- **EXERCISE DESCRIPTION**:
Would you please return the lines of the entries below starting at the line that has "have product : q" and ending at the line that has "charge_of_shift_zero rfl _", both included, exactly as they are?

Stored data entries

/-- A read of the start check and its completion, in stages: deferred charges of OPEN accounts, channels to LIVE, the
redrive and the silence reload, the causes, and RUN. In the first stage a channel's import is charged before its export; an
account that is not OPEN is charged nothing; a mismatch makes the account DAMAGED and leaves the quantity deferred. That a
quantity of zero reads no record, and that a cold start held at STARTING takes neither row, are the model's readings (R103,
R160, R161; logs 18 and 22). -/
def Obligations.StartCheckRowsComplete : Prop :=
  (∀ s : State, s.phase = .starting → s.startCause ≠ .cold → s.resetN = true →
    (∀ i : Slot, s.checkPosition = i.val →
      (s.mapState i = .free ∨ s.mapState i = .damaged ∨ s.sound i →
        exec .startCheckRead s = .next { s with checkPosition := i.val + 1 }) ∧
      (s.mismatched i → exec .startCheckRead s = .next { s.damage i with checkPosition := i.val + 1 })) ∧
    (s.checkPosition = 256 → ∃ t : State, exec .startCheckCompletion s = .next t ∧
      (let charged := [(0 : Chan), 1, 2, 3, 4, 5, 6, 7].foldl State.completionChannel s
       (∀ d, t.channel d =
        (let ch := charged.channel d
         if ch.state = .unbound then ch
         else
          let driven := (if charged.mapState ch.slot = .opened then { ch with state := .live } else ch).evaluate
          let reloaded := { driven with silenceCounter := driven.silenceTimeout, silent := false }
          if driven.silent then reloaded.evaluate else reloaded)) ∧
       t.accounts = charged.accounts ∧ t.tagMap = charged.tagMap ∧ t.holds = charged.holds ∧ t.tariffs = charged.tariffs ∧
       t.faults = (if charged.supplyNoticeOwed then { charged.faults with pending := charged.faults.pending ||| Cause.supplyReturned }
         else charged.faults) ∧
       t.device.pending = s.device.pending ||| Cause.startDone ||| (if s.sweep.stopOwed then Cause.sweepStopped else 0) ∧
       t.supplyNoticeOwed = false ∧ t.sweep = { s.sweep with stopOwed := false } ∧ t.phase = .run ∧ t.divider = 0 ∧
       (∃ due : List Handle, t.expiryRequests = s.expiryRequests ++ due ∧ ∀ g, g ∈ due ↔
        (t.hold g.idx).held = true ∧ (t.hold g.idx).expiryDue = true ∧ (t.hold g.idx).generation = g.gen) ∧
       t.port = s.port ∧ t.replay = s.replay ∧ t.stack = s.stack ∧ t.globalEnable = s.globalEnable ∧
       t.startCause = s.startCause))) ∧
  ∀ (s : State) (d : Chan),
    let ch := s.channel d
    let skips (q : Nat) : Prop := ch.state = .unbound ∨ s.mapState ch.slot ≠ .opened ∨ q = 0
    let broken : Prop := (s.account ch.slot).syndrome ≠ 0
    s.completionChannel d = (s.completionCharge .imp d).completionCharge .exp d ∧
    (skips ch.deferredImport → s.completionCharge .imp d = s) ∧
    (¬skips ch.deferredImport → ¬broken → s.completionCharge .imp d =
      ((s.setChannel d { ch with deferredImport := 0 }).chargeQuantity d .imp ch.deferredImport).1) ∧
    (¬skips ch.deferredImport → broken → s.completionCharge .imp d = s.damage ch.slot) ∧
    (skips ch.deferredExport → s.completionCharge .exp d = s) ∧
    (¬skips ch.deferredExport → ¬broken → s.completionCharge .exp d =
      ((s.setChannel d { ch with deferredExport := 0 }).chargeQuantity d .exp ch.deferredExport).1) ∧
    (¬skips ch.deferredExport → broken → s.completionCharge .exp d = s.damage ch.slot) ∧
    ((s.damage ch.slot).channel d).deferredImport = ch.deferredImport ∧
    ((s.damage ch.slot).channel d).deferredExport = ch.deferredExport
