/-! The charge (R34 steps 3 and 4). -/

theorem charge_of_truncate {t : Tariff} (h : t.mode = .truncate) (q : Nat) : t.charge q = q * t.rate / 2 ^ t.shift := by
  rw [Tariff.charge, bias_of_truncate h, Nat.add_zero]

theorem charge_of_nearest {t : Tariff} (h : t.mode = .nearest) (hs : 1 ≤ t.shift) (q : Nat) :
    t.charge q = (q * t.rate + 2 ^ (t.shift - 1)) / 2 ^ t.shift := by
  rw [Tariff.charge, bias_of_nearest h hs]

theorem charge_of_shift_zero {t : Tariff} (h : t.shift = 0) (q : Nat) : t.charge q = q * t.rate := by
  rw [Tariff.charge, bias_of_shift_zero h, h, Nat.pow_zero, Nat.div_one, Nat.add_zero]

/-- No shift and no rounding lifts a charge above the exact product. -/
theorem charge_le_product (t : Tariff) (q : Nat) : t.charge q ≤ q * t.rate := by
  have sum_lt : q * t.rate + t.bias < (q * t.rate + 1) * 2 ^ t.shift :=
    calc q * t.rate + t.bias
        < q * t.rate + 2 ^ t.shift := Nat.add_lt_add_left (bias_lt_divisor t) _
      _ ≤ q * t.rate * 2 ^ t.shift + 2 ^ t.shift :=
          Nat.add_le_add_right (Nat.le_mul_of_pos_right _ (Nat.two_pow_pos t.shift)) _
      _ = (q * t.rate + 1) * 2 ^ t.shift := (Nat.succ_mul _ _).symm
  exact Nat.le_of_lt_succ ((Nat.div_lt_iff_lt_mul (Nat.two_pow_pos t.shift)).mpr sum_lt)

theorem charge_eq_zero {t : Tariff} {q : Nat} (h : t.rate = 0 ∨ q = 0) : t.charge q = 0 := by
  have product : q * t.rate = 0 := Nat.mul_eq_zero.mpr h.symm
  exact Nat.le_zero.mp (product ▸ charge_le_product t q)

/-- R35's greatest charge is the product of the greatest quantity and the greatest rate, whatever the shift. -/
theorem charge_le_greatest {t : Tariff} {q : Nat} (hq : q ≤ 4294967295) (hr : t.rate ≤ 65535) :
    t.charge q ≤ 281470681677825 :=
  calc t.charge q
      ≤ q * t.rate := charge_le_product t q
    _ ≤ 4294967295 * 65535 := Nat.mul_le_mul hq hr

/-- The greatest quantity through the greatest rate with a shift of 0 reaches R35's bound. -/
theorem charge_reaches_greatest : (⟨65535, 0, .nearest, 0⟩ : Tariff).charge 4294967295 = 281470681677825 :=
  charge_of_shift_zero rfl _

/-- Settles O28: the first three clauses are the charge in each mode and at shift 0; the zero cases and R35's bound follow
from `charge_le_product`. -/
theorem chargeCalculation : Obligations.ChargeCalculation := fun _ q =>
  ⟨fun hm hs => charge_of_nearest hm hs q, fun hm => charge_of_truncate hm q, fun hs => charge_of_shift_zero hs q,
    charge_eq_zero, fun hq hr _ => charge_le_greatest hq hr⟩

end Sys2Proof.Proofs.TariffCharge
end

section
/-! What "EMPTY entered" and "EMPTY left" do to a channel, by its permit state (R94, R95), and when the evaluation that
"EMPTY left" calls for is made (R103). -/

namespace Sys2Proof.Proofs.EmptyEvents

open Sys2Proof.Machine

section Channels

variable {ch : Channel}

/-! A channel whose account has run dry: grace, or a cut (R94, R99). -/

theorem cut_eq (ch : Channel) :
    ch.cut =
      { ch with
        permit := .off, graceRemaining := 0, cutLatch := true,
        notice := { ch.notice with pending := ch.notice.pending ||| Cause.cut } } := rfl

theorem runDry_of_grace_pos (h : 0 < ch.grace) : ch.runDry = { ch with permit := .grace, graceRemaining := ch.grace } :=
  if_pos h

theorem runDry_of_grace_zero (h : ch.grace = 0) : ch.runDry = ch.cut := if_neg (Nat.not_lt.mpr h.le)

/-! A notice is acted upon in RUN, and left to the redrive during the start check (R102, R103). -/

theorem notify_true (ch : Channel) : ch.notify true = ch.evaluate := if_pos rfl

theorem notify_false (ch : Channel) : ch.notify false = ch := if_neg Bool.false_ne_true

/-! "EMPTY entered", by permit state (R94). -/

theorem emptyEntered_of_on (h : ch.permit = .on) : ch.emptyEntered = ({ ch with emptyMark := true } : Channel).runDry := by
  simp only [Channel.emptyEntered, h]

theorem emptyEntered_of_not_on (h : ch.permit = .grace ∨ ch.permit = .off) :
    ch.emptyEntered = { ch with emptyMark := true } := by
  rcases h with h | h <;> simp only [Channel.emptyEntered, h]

- **TASK OUTPUT**:
  have product : q * t.rate = 0 := Nat.mul_eq_zero.mpr h.symm
  exact Nat.le_zero.mp (product ▸ charge_le_product t q)

/-- R35's greatest charge is the product of the greatest quantity and the greatest rate, whatever the shift. -/
theorem charge_le_greatest {t : Tariff} {q : Nat} (hq : q ≤ 4294967295) (hr : t.rate ≤ 65535) :
    t.charge q ≤ 281470681677825 :=
  calc t.charge q
      ≤ q * t.rate := charge_le_product t q
    _ ≤ 4294967295 * 65535 := Nat.mul_le_mul hq hr

/-- The greatest quantity through the greatest rate with a shift of 0 reaches R35's bound. -/
theorem charge_reaches_greatest : (⟨65535, 0, .nearest, 0⟩ : Tariff).charge 4294967295 = 281470681677825 :=
  charge_of_shift_zero rfl _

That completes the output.